The stuff wasn't cheap, but for such a small application it could probably be done for a couple hundred bucks tops - maybe even cheaper if you brought your car to one of their job sites where they were already set-up and spraying.

Also, the addition of window tinting reduces heat significantly. I tinted the windows of my 99 merc cougar (ICE - sorry) and it reduced the temps significantly.

My tint is about 20% and is also illegal. But a $20 bill gets me through state inspection every time.

One could also take the approach that many school buses use, and paint their roofs white. I have even heard about a special paint with an amazing R value. Even Sno-Seal would help with the solar heating.

Combine this with a "real" central vent/circulation fan - not the gimmicky as-seen-on-tv junkers - to keep the interior temp down while the car is parked in the hot sun while you run into Walmart...and overall efficiency might make AC much more palatable.

Has anyone already addressed insulation as part of their cooling systems?

Any thoughts?


----------



## judebert (Apr 16, 2008)

I've always wanted to insulate the whole car. And at R3.6/inch, that stuff is pretty good. 

Still, that's per *inch*. I'm more likely to get 1/8" or so inside the doors. There's just not that much room!

If I've got the time, maybe I'll go with a polyurethane or something. Oh, for infinite time and money...


----------



## Phyber Optik (Jun 4, 2008)

Even 1/8" of icynene would do ya nicely.

The biggest heat sink is the roof, if you could get 1/8 or 1/4" up in there, it'd be the biggest bang for the buck. (headliners sag for a good reason  )

The spray can foam would also suffice and would be cheaper and more convenient, although I'm uncertain of it's r-value.

I imagine that any method of insulation - even the foil faced bubble-wrap looking stuff would greatly improve efficiency and would be a cheap and relatively easy addition.

A ventilation fan for parking could be routed to suck relatively cooler air from the bottom of the car which is in shade and isn't roasting from the catalytic converter. A small solar panel on the trunk lid might run it just fine.


----------



## SuperChuck_A11 (May 29, 2008)

Cornelius said:


> . There are 5000 BTU air conditioners available, but this model was the smallest size physically. It is also Energy Star rated, and draws only slightly more power than a 5000 BTU.
> 
> . I would prefer to have a 144 VDC air conditioner and avoid all this, but I don't have the resources of GM or Toyota...
> 
> .


http://wagners12voltair.com/product.htm
*5000 BTU, l ow amp draw system for 24, 36, and 48-volts*


----------



## Phyber Optik (Jun 4, 2008)

That looks to be a nice DC solution...but $2500 dolla....ouch!

Could buy a some extra batts with that.

-Running a small Honda E1000 generator just to power the AC seasonally has also crossed my mind....stick him right on a hitch receiver mount.

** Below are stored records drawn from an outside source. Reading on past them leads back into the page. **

/-- Write a key's entries, and count them for the tile's job. -/
def emitEntries (s : State) (t : Nat) (r : JobRef) : List (List Byte) → State
  | [] => s
  | e :: es =>
    match placeEntry s r e with
    | (s1, false) => s1
    | (s1, true) =>
      let here := match (s1.tile t).job with | some j => j.ref == r | none => true
      emitEntries (if here then s1.addWrap (R.TILE_KQENT_COUNT t) 1 else s1) t r es

/-- The index profile of a key. -/
def keyProf (s : State) (k : Key) : IdxProf := (idxProfOf s k.idxProf).getD ⟨0xFF, 0, 0, false⟩

/-- May the engine take this key now (R263, the PAT enable)? -/
def keyReady (s : State) (k : Key) : Bool := (keyProf s k).aset == 0xFF || blockOn s .pat

/-- The tile whose queue engine `e` serves next (R240). -/
def engineTile (s : State) (e : Nat) : Option Nat :=
  let ready (t : Nat) : Bool := match (s.tile t).kq with | k :: _ => keyReady s k | [] => false
  let first := 2 * e + tblGet 0 s.index.engTurn e
  let other := 2 * e + (1 - tblGet 0 s.index.engTurn e)
  if ready first then some first else if ready other then some other else none

/-- An automaton engine takes its next key and forms its report (R240, R241, R246): a key of a rule set without rules
emits at once, any other waits for the TCAM. -/
def automatonScan (s : State) (e : Nat) : State :=
  if (tblGet none s.index.engHold e).isSome then s
  else
    match engineTile s e with
    | none => s
    | some t =>
      match (s.tile t).kq with
      | [] => s
      | k :: _ =>
        let p := keyProf s k
        let s1 := kqTake { s with index := { s.index with engTurn := tblSet 0 s.index.engTurn e (1 - t % 2) } } t
        let r := if p.aset = 0xFF then (0xFFFF, false, s1) else scanKey s1 p.aset k.bytes
        let sc : Scanned := ⟨k, t, r.1, r.2.1⟩
        if hasRules r.2.2 k.idxProf then
          { r.2.2 with index := { r.2.2.index with engHold := tblSet none r.2.2.index.engHold e (some sc) } }
        else emitEntries r.2.2 t k.job (keyEntries p sc [])

/-- The TCAM searches for the next engine in round robin (R252 to R254), and the key's entries are written (R261). -/
def tcamSearch (s : State) : State :=
  if !blockOn s .rule then s
  else
    match ((List.range 16).map (fun i => (s.index.lastEng + 1 + i) % 16)).find? (fun e =>
        (tblGet none s.index.engHold e).isSome) with
    | none => s
    | some e =>
      match tblGet none s.index.engHold e with
      | none => s
      | some sc =>
        let ms := allMatches s (searchKey sc.report sc.key.idxProf sc.key.bytes)
        let s1 := { s with index := { s.index with engHold := tblSet none s.index.engHold e none, lastEng := e } }
        let s2 := s1.addWrap R.RULE_SRCH_COUNT 1
        let s3 := if isMulti ms then (s2.addWrap R.RULE_MULTICNT_COUNT 1).raise R.RULE_ISR_MULTI else s2
        emitEntries s3 sc.tile sc.key.job (keyEntries (keyProf s sc.key) sc ms)

/-! ### Insertion and deletion (R255 to R258) -/

/-- The 128 bytes of a shadow slot (R258). -/
def shadowBytes (x : TSlot) : List Byte :=
  leBytes 40 x.value ++ leBytes 40 x.mask ++ leBytes 2 x.prio ++ leBytes 2 x.rid ++ leBytes 4 x.action ++
    leBytes 1 x.flags ++ leBytes 7 0 ++ leBytes 1 (b2n x.valid) ++ leBytes 31 0

/-- A slot from the bytes of a rule record (Table 8.6). -/
def slotOfRecord (bs : List Byte) (valid : Bool) : TSlot :=
  { valid := valid, value := leAt bs 0 40, mask := leAt bs 40 40, prio := leAt bs 80 2, rid := leAt bs 82 2,
    action := leAt bs 84 4, flags := leAt bs 88 1 }

/-- The address of a shadow slot (RULE_SHBASE). -/
def shadowAddr (s : State) (i : Nat) : Nat := 0x400000 * s.fld R.RULE_SHBASE_BASE + 128 * i

/-- Write a TCAM slot, its shadow first (R258). -/
def writeSlot (s : State) (i : Nat) (x : TSlot) : State :=
  let s1 := writeMem s (shadowAddr s i) (shadowBytes x) none tagLocal
  { s1 with index := { s1.index with slots := tblSet TSlot.none s1.index.slots i x } }

/-- The valid entries of a set in index order. -/
def setSlots (s : State) (set : Nat) : List (Nat × TSlot) := (validSlots s).filter (fun e => e.2.set == set)

def isFree (s : State) (i : Nat) : Bool := decide (i < tcamSlots) && !(slotAt s i).valid

/-- The lowest free index of the TCAM. -/
def lowestFree (s : State) : Option Nat := (List.range tcamSlots).find? (isFree s)

/-- The insertion point of a rule (R255). -/
def insertionPoint (s : State) (x : TSlot) : Option Nat :=
  match setSlots s x.set with
  | [] => lowestFree s
  | e :: es =>
    match ((e :: es).filter (fun y => decide (y.2.prio ≤ x.prio))).getLast? with
    | some y => some (y.1 + 1)
    | none => some e.1

/-- The nearest free index above a place, and below it. -/
def freeAbove (s : State) (i : Nat) : Option Nat :=
  ((List.range (tcamSlots - i)).map (fun k => i + k)).find? (isFree s)
def freeBelow (s : State) (i : Nat) : Option Nat :=
  ((List.range i).map (fun k => i - 1 - k)).find? (isFree s)

/-- Move `n` entries up by one, the highest first: the entry at `i` goes to `i + 1`. -/
def moveUp (s : State) (i : Nat) : Nat → State
  | 0 => s
  | n + 1 => moveUp (writeSlot s (i + 1) (slotAt s i)) (i - 1) n

/-- Move `n` entries down by one, the lowest first: the entry at `i` goes to `i - 1`. -/
def moveDown (s : State) (i : Nat) : Nat → State
  | 0 => s
  | n + 1 => moveDown (writeSlot s (i - 1) (slotAt s i)) (i + 1) n

/-- Insert a rule with the moves it needs (R255); none: no free index. -/
def insertRule (s : State) (x : TSlot) : Option State :=
  match insertionPoint s x with
  | none => none
  | some ip =>
    if isFree s ip then some (writeSlot s ip x)
    else
      match freeAbove s ip with
      | some f => some (writeSlot (moveUp s (f - 1) (f - ip)) ip x)
      | none =>
        match freeBelow s ip with
        | some f => some (writeSlot (moveDown s (f + 1) (ip - 1 - f)) (ip - 1) x)
        | none => none

/-- The slot of a rule of a set. -/
def ruleSlot (s : State) (set rid : Nat) : Option (Nat × TSlot) := (setSlots s set).find? (fun e => e.2.rid == rid)

/-- Invalidate a rule's entry (R257). -/
def deleteRule (s : State) (set rid : Nat) : State :=
  match ruleSlot s set rid with
  | some e => writeSlot s e.1 { e.2 with valid := false }
  | none => s

/-- Does a record break R251: a VALUE bit where MASK is 0, MASK byte 2 not 0xFF, RID 0xFFFF, or a reserved bit? -/
def badRecord (bs : List Byte) : Bool :=
  let x := slotOfRecord bs true
  (x.value &&& x.mask) != x.value || bitsOf x.mask 16 8 != 0xFF || x.rid == 0xFFFF || x.flags / 2 != 0 ||
    leAt bs 89 7 != 0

-I also wonder if gutting one of those mini-fridges and using just the small (colder) metal ice cube tray maker part in a small cooler setup could be utilized with less juice.

What the heck did the EV1 use? Anyone have any info on it?

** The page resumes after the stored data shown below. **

/-- Place copies of what a unit has in a block, still encoded; a unit whose 256 sectors are all mapped becomes coarse (R319,
R331). -/
def placeCopy (s : State) (p : Pers) (lun nsid unit lun0 block0 : Nat) : Placing × MapUnit :=
  let u := mapOf s nsid unit
  let inBlk (a : Nat) : Bool := psaLun a == lun0 && psaBlock s a == block0
  let x0 : Placing := ⟨s, [], true⟩
  let hit := (unitPsas s { u with side := psaNone }).any inBlk
  if !hit then (x0, u)
  else if (List.range 256).all (sectorMapped u) then
    let bs := (List.range 256).map (fun i => match locate s u i with | some l => (l.block, false) | none => ([], false))
    let k := extentOf bs
    let e := placeExtent x0 p lun true nsid (unit * 256) 0 k.2.2
    (e.1, { u with kind := k.1, psa := e.2.1, len := e.2.2, budget := k.2.1, fine := [] })
  else
    let js := (List.range 64).filter (fun j =>
      match tblGet none u.fine j with | some f => (List.range f.len).any (fun i => inBlk (f.psa + i)) | none => false)
    let e := placeFine x0 p lun true nsid unit (js.map (fun j => (j, fineBlocks s nsid unit j u false)))
    (e.1, { u with fine := e.2 })

/-- Copy what a unit has in a block to new blocks with its side records. none: no room. -/
def copyUnit (s : State) (nsid unit lun0 block0 : Nat) : Option State :=
  match nextLun s with
  | none => none
  | some lun =>
    match persOf s lun with
    | none => none
    | some p =>
      let u := mapOf s nsid unit
      let inBlk (a : Nat) : Bool := psaLun a == lun0 && psaBlock s a == block0
      let r := placeCopy s p lun nsid unit lun0 block0
      let ch := sideChain s u.side 1024
      let z := if ch.any (fun e => (List.range e.2).any (fun i => inBlk (e.1 + i))) then
          copySides r.1 p lun nsid unit psaNone ch.reverse else (r.1, u.side)
      if z.1.ok then some (addJob z.1 p lun nsid unit { r.2 with side := z.2 } [] [] u.stamp true) else none

/-- The units with a valid sector in a block. -/
def unitsIn (s : State) (lun block : Nat) : List (Nat × Nat) :=
  (s.ftl.map.filter (fun e => (unitPsas s e.2).any (fun a => psaLun a == lun && psaBlock s a == block))).map
    (fun e => (e.1 / 2 ^ 40, e.1 % 2 ^ 40))

def copyUnits (s : State) (lun block : Nat) : List (Nat × Nat) → Option State
  | [] => some s
  | (n, u) :: r =>
    match copyUnit s n u lun block with
    | none => none
    | some s1 => copyUnits s1 lun block r

/-- The device enters read-only (R333). -/
def enterReadOnly (s : State) : State :=
  if s.flag R.FTLA_STATUS_RDONLY then s
  else
    setWarn ({ (s.raise R.FTLA_STATUS_RDONLY) with nvme := { s.nvme with rdonly := true } }.raise R.FTLA_ISR_RDONLY) 3

/-- GC_VICTIM: a block marked for relocation, or the victim while garbage collection runs, and the copies of its valid
extents. With the attic below FLOOR and no victim the device enters read-only. -/
def gcVictim (s : State) : State :=
  if s.ftl.victim.isSome then s
  else
    let marked := s.ftl.relocate.find? (fun e =>
      [bsOpen, bsClosed].contains (btState s (e.1 / 2 ^ 19) (e.1 % 2 ^ 19)))
    let pick : Option (Nat × Nat) :=
      match marked with
      | some (k, _) => some (k / 2 ^ 19, k % 2 ^ 19)
      | none =>
        if s.flag R.FTLA_STATUS_GCRUN then (victimOver s (usedLuns s)).map (fun v => (v.1, v.2.1)) else none
    match pick with
    | none =>
      if s.flag R.FTLA_STATUS_GCFORCED ∧ atticCount s < s.fld R.FTLA_FLOOR_BLOCKS then enterReadOnly s else s
    | some (l, b) =>
      let s0 := match tblGet none s.ftl.openBlk l with
        | some (o, _) => if o = b then closeOpen s l else s
        | none => s
      match copyUnits s0 l b (unitsIn s0 l b) with
      | none => s
      | some s1 => gcUpdate { s1 with ftl := { s1.ftl with victim := some (blkKey l b) } }

/-- GC_COMMIT: the new entries are journalled and committed, a superseded unit's copy being discarded, and the victim is
in STATE 7 in the same commit; a block to retire enters the grown list instead. -/
def gcCommit (s : State) : State :=
  match s.ftl.victim with
  | none => s
  | some k =>
    let js := s.ftl.jobs.filter (fun j => j.gc)
    if js.all (fun j => j.left == 0) && (unitsIn s (k / 2 ^ 19) (k % 2 ^ 19)).all (fun u =>
        js.any (fun j => (j.nsid, j.unit) == u)) then
      let s1 := js.foldl (fun acc j =>
        if (mapOf acc j.nsid j.unit).stamp = j.stamp then commitUnit acc j
        else { acc with ftl := { acc.ftl with jobs := acc.ftl.jobs.filter (fun x => x.id != j.id) } }) s
      let left := !(unitsIn s1 (k / 2 ^ 19) (k % 2 ^ 19)).isEmpty
      let s2 := if left then s1 else
        if s.ftl.relocate.any (fun e => e.1 == k && e.2) then retireBlock s1 (k / 2 ^ 19) (k % 2 ^ 19)
        else setBlock s1 (k / 2 ^ 19) (k % 2 ^ 19) bsPending
      let s3 := flushPend s2
      gcUpdate (noteFine s { s3 with ftl := { s3.ftl with
        victim := none,
        relocate := if left then s3.ftl.relocate else s3.ftl.relocate.filter (fun e => e.1 != k) } })
    else if js.all (fun j => j.left == 0) then
      { s with ftl := { s.ftl with victim := none, jobs := s.ftl.jobs.filter (fun j => !j.gc) } }
    else s

/-- Is a read of a block in flight? -/
def readInFlight (s : State) (lun block : Nat) : Bool :=
  match lunOf s lun with
  | some l =>
    (match l.op with | some o => (o.k == opRead || o.k == opReadSlc) && o.block == block | none => false) ||
      (match l.again with | some o => o.block == block | none => false)
  | none => false

/-- GC_ERASE: once no earlier read is in flight against it, a block in STATE 7 is erased and returns to the attic. -/
def gcErase (s : State) (lun block : Nat) (ok : Bool) : State :=
  if lunFree s lun ∧ btState s lun block = bsPending ∧ !readInFlight s lun block then eraseDone s lun block ok else s

/-! ### The FTLA scans (R327, R330) -/

/-- A write of OP 1 or 2 to FTLA_SCAN starts a scan; one already in progress refuses it. -/
def startScan (s : State) (op : Nat) : State :=
  if op = 0 ∨ op = 3 then s
  else if !blockOn s .ftla then s
  else if s.flag R.FTLA_STATUS_SCANBUSY then setClaimErr s .ftla
  else { (s.raise R.FTLA_STATUS_SCANBUSY) with ftl := { s.ftl with scan := some (op, s.fld R.FTLA_SCAN_LUN, s.flag R.FTLA_SCAN_ALL) } }

/-- The LUNs a scan covers. -/
def scanLuns (s : State) (lun : Nat) (all : Bool) : List Nat := if all then usedLuns s else [lun]

/-- The least-worn attic block over some LUNs: the lowest LUN and block of a tie. -/
def leastWornOver (s : State) (luns : List Nat) : Option (Nat × Nat) :=
  ((blocksIn s bsFree).foldl (fun best b =>
    if luns.contains b.1 then
      match best with
      | none => some (b.1, b.2, btErases s b.1 b.2)
      | some x => if btErases s b.1 b.2 < x.2.2 then some (b.1, b.2, btErases s b.1 b.2) else best
    else best) none).map (fun x => (x.1, x.2.1))

/-- FTLA_SCAN_DONE: the scan ends and FTLA_SRES and FTLA_SSCORE report it. -/
def scanDone (s : State) : State :=
  match s.ftl.scan with
  | none => s
  | some (op, lun, all) =>
    let s1 := { (s.clear R.FTLA_STATUS_SCANBUSY) with ftl := { s.ftl with scan := none } }
    let found : Option (Nat × Nat × Int) :=
      if op = 1 then victimOver s (scanLuns s lun all) else (leastWornOver s (scanLuns s lun all)).map (fun b => (b.1, b.2, 0))
    let s2 := match found with
      | some (l, b, sc) =>
        let r := s1.setFlds [(R.FTLA_SRES_BLOCK, b), (R.FTLA_SRES_LUN, l), (R.FTLA_SRES_FOUND, 1)]
        if op = 1 then r.setFld R.FTLA_SSCORE_SCORE (unsignedOf sc 32) else r
      | none => s1.setFlds [(R.FTLA_SRES_BLOCK, 0), (R.FTLA_SRES_LUN, 0), (R.FTLA_SRES_FOUND, 0)]
    s2.raise R.FTLA_ISR_SCANDONE

/-! ### Cellar replay (R466) -/

/-- Step 4 of cellar replay: the cellar blocks are erased. -/
def eraseCellar (s : State) : State :=
  let s1 := (blocksIn s bsCellar).foldl (fun acc b =>
    btSet (eraseCells acc b.1 b.2) b.1 b.2 (btErases acc b.1 b.2 + 1) 0 (btClosed acc b.1 b.2) bsCellar) s
  { s1 with ftl := { s1.ftl with cellar := none, replaying := false } }

/-- Write the first unit that is due among those of some restored parcels, as under a FUA write (R466, R480). -/
def writeRestored (s : State) (sel : Nat → Bool) : State :=
  let units := ((s.ftl.wb.filter (fun w => sel w.rel)).map (fun w => (w.nsid, w.lsec / 256))) ++
    (s.ftl.rels.filter (fun r => sel r.rel && !r.sided)).map (fun r => (r.nsid, r.lsec / 256))
  match units.find? (fun u => unitDue s u.1 u.2) with
  | some u => unitWrite s u.1 u.2
  | none => s

/-- Is a released parcel one that the cellar holds? -/
def inCellar (s : State) (rel : Nat) : Bool :=
  match s.ftl.cellar with
  | some c => c.ents.any (fun e => e.rel.rel == rel)
  | none => false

I think we really need to get this worked out now with Global Warming upon us.


----------



## willitwork (Apr 9, 2008)

Hi,
if I use the Warp 9 motor with dual tail shafts, and I turn the A/C pulley with one, I believe I am reading that when I am at a standstill, the motor will not be rotating the pulley. So the worst is that you would have no A/C while standing still??
I also know the power the compressor will draw might be substantial, but if I am willing to not have A/C while at a standstill, is it possible to have several 12 volt batteries in parallel (assuming space is available) to handle the electricity requirements so that the traction pack will not be drained?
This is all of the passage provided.